借地権とは、簡単に言えば「他人の土地を借りて建物を建てる権利」のこと。
これを相続する際、土地を所有していない分、手続きや評価、権利関係が非常に複雑になります。
この記事では、世田谷区で実際に起こりやすいケースを踏まえて、借地権付き不動産の相続対応について5つの視点から整理し、トラブルを未然に防ぐための知識を解説します。
【第1部】借地権とは?相続の前に知っておくべき基本
■ 借地権の種類
・普通借地権:更新を前提とする借地権(契約期間30年〜)
・定期借地権:期間満了で必ず返還する借地権(更新不可)
■ 相続時に引き継がれるもの
・建物(被相続人名義)と借地権(使用権)が一体となって相続
・地代支払い義務も引き継がれる
■ 世田谷区に多い借地物件の傾向
・昭和期から続く古い借地契約(未登記や契約書紛失も多い)
・地主との関係性によって、相続時の交渉難易度が変わる
【第2部】借地権相続で起こりやすいトラブルと対応策
■ よくあるトラブル
・地主の承諾が得られず相続登記が進まない
・地代の滞納や更新料の請求トラブル
・相続人同士で使用方法や売却方針が食い違う
■ 世田谷区特有のリスク
・高地価エリアでは地主が承諾料を高額請求することも
・古い契約の場合、地代が「時価とかけ離れている」ケースも
■ 対応策
・相続前に地主との関係性を再確認
・承諾書の取得を早めに動く
・不動産弁護士・司法書士に相談して契約の法的有効性を検証
【第3部】借地権の評価と相続税への影響
■ 借地権の評価方法
・路線価方式で計算:更地価格 × 借地権割合(60%など)
・世田谷区は借地権割合が60%〜70%のエリアが多い
■ 建物の評価
・固定資産税評価額が基準
・借地上の建物であっても課税対象
■ 相続税対策としての注意点
・借地権があると、更地よりも相続税評価額は下がるが…
・借地権割合が高いと、それなりの課税対象にもなる
【第4部】借地権付き不動産の活用・売却の現実
■ 活用する場合
・自宅として住み続ける:地代負担を続けられるか確認
・賃貸として活用:地主の承諾が必要な場合が多い
■ 売却する場合
・借地権付き建物のみの売却は買い手が限定される
・地主から底地を購入し、所有権化してから売却する例も多い
■ 世田谷区での動向
・借地権付き物件は相場より価格が安いため、リノベ目的での購入者もいる
・一方で、再建築不可や狭小地のケースでは売却が困難
【第5部】借地権付き不動産の相続チェックリスト(世田谷区対応)
□ 借地契約書や更新履歴を把握しているか
→ 初回契約日・更新条件・借地の種別(普通借地か定期借地か)を確認
□ 地主と連絡が取れる関係を維持しているか
→ 相続時に承諾書取得や条件交渉が必要となるため、関係性は重要
□ 建物と借地権が誰名義かを確認しているか
→ 相続登記や売却時にトラブルを防ぐためにも確認が必須
□ 借地権の登記がされているか
→ 未登記の場合、第三者に権利主張ができず不利になる
□ 地代・承諾料・更新料の金額と支払い状況を把握しているか
→ 未納があると相続後の交渉で不利になるケースあり
□ 相続人間で物件の利用・売却方針を話し合っているか
→ 自宅利用か売却かなど方向性のズレがトラブルのもとに
□ 世田谷区の地価・借地権割合を確認しているか
→ 相続税評価額の算出に影響大。
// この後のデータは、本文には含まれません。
-- ==== Sys2Proof/Laws/Step.lean ====
section
/-! SUPPORT. Once, everything a step can do (spec/40_execution_loop.md R116). -/

namespace Sys2Proof.Machine

/-- What a fetched instruction says of the state: the guard passed and the bytes at `pc` decode to it. -/
theorem fetch_ok {s : State} {i : Instr} (h : fetch s = .ok i) :
    0 ≤ s.pc ∧ s.pc < s.nslots ∧ ∃ rest, decode (s.program.drop (8 * s.pc.toNat)) = .ok (i, rest) := by
  unfold fetch at h
  split at h
  · cases h
  · rename_i ho
    simp only [State.outside, Bool.or_eq_true, decide_eq_true_eq, not_or, not_lt, not_le] at ho
    refine ⟨ho.1, ho.2, ?_⟩
    split at h
    · rename_i j rest hd
      cases h
      exact ⟨rest, hd⟩
    · cases h
    · cases h
    · cases h

/-- What an execution keeps in every case: the parameters, the program, the registry and the counter. -/
theorem exec_keeps {i : Instr} {s t : State} (h : exec i s = .next t) :
    t.params = s.params ∧ t.program = s.program ∧ t.helpers = s.helpers ∧ t.icount = s.icount := by
  obtain ⟨u, hu, he⟩ := exec_effect i s
  rw [hu] at h
  cases h
  cases he <;> simp

/-- Everything a step can do: stay, where the status is terminal; raise, which changes the status alone; or execute the
fetched instruction and count. -/
theorem step_cases {s t : State} (h : step s = .next t) :
    (s.status ≠ .running ∧ t = s) ∨ (s.status = .running ∧ ∃ c, t = s.raise c) ∨
      (s.status = .running ∧ s.budgetSpent = false ∧ ∃ i u, fetch s = .ok i ∧ exec i s = .next u ∧ Effect i s u ∧
        t = u.counted) := by
  unfold step at h
  split at h
  · rename_i hs
    cases h
    exact .inl ⟨by rw [hs]; exact fun e => (by cases e), rfl⟩
  · rename_i hs
    cases h
    exact .inl ⟨by rw [hs]; exact fun e => (by cases e), rfl⟩
  · rename_i hs
    split at h
    · cases h
      exact .inr (.inl ⟨hs, _, rfl⟩)
    · rename_i hb
      split at h
      · cases h
        exact .inr (.inl ⟨hs, _, rfl⟩)
      · rename_i i hf
        obtain ⟨u, hu, he⟩ := exec_effect i s
        rw [hu] at h
        cases h
        exact .inr (.inr ⟨hs, by simpa using hb, i, u, hf, hu, he, rfl⟩)

/-- Running one step more is a step and then the rest. -/
theorem run_succ (M : Host.Core) (n : Nat) (s t : M.State) (h : M.step s = .next t) : M.run (n + 1) s = M.run n t := by
  rw [Host.Core.run, h]

end Sys2Proof.Machine
end

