theorem pow256_of_width : ∀ n ∈ [16, 32, 64], n / 8 ≤ 8 ∧ 256 ^ (n / 8) = 2 ^ n := by decide

/-! ### Form `END` (R260) -/

theorem byteSwap_of_width (op : Nat → Word → Word) (d : Reg) (s : State) {n : Nat} (hn : n ∈ [16, 32, 64]) :
    byteSwap op d.field (BitVec.ofNat 32 n) s = .next ((s.setReg d (op n (s.reg d))).advance 1) := by
  have hlegal : (n : Int) = 16 ∨ (n : Int) = 32 ∨ (n : Int) = 64 := by
    simp only [List.mem_cons, List.not_mem_nil, or_false] at hn
    omega
  rw [byteSwap, withReg_field, signedImm_of_width n hn, if_pos hlegal, Int.toNat_natCast]

theorem byteSwap_of_other_width (op : Nat → Word → Word) (d : Reg) (s : State) {imm : ImmField}
    (h16 : imm.toInt ≠ 16) (h32 : imm.toInt ≠ 32) (h64 : imm.toInt ≠ 64) :
    byteSwap op d.field imm s = .next (s.raise (.invalidSwapWidth imm.toInt)) := by
  rw [byteSwap, withReg_field, signedImm, if_neg (by simp only [h16, h32, h64, or_self, not_false_eq_true]), raise]

/-- The destination after a swap at one of the three widths. -/
theorem reg_of_byteSwap {op : Nat → Word → Word} {d : Reg} {n : Nat} (hn : n ∈ [16, 32, 64]) {s t : State}
    (h : byteSwap op d.field (BitVec.ofNat 32 n) s = .next t) : t.reg d = op n (s.reg d) := by
  rw [byteSwap_of_width op d s hn] at h
  obtain rfl := Host.Outcome.next.inj h
  exact (Alu32.writesReg_setReg s d _).dest

theorem swapRule_of_exec {code : Byte} {mk : RegField → ImmField → Instr} {op : Nat → Word → Word}
    {f : Nat → Nat → Nat} (hop : ∀ n v, op n v = word (f n v.toNat))
    (hdecode : ∀ w : Slot, decodeSlot { w with opcode := code } = some (mk w.dst w.imm))
    (hexec : ∀ dst imm s, exec (mk dst imm) s = byteSwap op dst imm s) : SwapRule code mk f := by
  refine ⟨Alu32.decodesAs_of_decodeSlot hdecode, fun d s n hn => ?width, fun d imm s h16 h32 h64 => ?fault,
    fun v imm s hbad => ?invalid⟩
  case width =>
    rw [hexec, byteSwap_of_width op d s hn, ← hop]
    exact ⟨_, rfl, Alu32.writesReg_setReg s d _⟩
  case fault =>
    rw [hexec]
    exact byteSwap_of_other_width op d s h16 h32 h64
  case invalid =>
    rw [hexec]
    exact withReg_invalid hbad s _

/-! ### The two instructions (R261, R262) -/

theorem exec_le (dst : RegField) (imm : ImmField) (s : State) :
    exec (.le dst imm) s = byteSwap leResult dst imm s := rfl

theorem exec_be (dst : RegField) (imm : ImmField) (s : State) :
    exec (.be dst imm) s = byteSwap beResult dst imm s := rfl

end ByteSwap

open ByteSwap

/-- Settles O43: both instructions have form `END`, with their result functions. -/
theorem byteSwaps : Obligations.ByteSwaps :=
  ⟨swapRule_of_exec (fun _ _ => rfl) (fun _ => rfl) exec_le,
    swapRule_of_exec beResult_eq_word_swapped (fun _ => rfl) exec_be⟩

/-- Settles O44: two swaps compose the result function with itself. -/
theorem byteSwapTwice : Obligations.ByteSwapTwice := by
  intro d s t u n hn
  obtain ⟨hbytes, hpow⟩ := pow256_of_width n hn
  refine ⟨fun hfirst hsecond => ?le, fun hfirst hsecond => ?be⟩
  case le =>
    have ht := reg_of_byteSwap hn (exec_le .. ▸ hfirst)
    have hu := reg_of_byteSwap hn (exec_le .. ▸ hsecond)
    rw [hu, ht, leResult_leResult]
    exact ⟨rfl, leResult_toNat n _⟩
  case be =>
    have ht := reg_of_byteSwap hn (exec_be .. ▸ hfirst)
    have hu := reg_of_byteSwap hn (exec_be .. ▸ hsecond)
    rw [hu, ht, beResult_beResult_toNat hbytes, hpow]

end Sys2Proof.Machine
end
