-- ==== Sys2Proof/Machine/Flags.lean ====
section
/-! DEFINITION. Sys2Proof/Machine/Flags.lean: the flag and counter tests (R15, R16, R103), the numeric codes of PHASE
and CAUSE (R17, R18), and the status outputs, which are functions of PHASE (R19). -/

namespace Sys2Proof.Machine

open Sys2Proof

/-- EOI after a read response of `len` bytes: set by fewer than 3, else unchanged (R16, R107). -/
def eoiAfterRead (len : Nat) (eoi : Bool) : Bool := if len < Config.chunkBytes then true else eoi

/-- The inner-loop test on the new count, after a group was written: read again, or close the line (R103). -/
def lineGoesOn (cnt : BitVec 5) (eoi : Bool) : Bool := cnt.toNat + 1 < Config.lineGroups && !eoi

/-- Whether a PHASE accepts START (R93). -/
def Phase.acceptsStart : Phase → Bool
  | .idle => true
  | .read => false
  | .emit => false
  | .cr => false
  | .lf => false
  | .done => true
  | .failed => true

/-- The 3-bit code of PHASE (R17). -/
def Phase.code : Phase → BitVec 3
  | .idle => 0
  | .read => 1
  | .emit => 2
  | .cr => 3
  | .lf => 4
  | .done => 5
  | .failed => 6

/-- The 2-bit code of CAUSE, as the host reads it (R18). -/
def Cause.code : Cause → BitVec 2
  | .none => 0
  | .readFailure => 1
  | .writeFailure => 2

/-- The status output `busy` (R19). -/
def State.busy (s : State) : Bool :=
  match s.phase with
  | .idle => false
  | .read => true
  | .emit => true
  | .cr => true
  | .lf => true
  | .done => false
  | .failed => false

/-- The status output `done` (R19). -/
def State.doneOut (s : State) : Bool := s.phase == .done

/-- The status output `fail` (R19). -/
def State.failOut (s : State) : Bool := s.phase == .failed

end Sys2Proof.Machine
end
路線価図の確認が有効
□ 借地権を活かすor整理する方向性を明確にしているか
→ 継続利用・買い取り・底地取得・売却など選択肢を整理
“借地権”の相続は専門性の高いテーマ。準備が未来を左右する
世田谷区のような借地が多く、地価の高いエリアでは、相続時に借地権がついていることが大きなハードルになることがあります。
「相続税が軽減されるから安心」と思っていたら、実際は承諾問題や登記問題、売却困難など、実務での課題が山積みだった──という声も多く聞かれます。
大切なのは、契約書の確認と地主との関係構築、そして早期の専門家相談。
借地権付き不動産の相続には、通常の相続よりも一歩踏み込んだ対策が必要です。
世田谷区で安心して相続を乗り切るためにも、今からできる備えを始めましょう。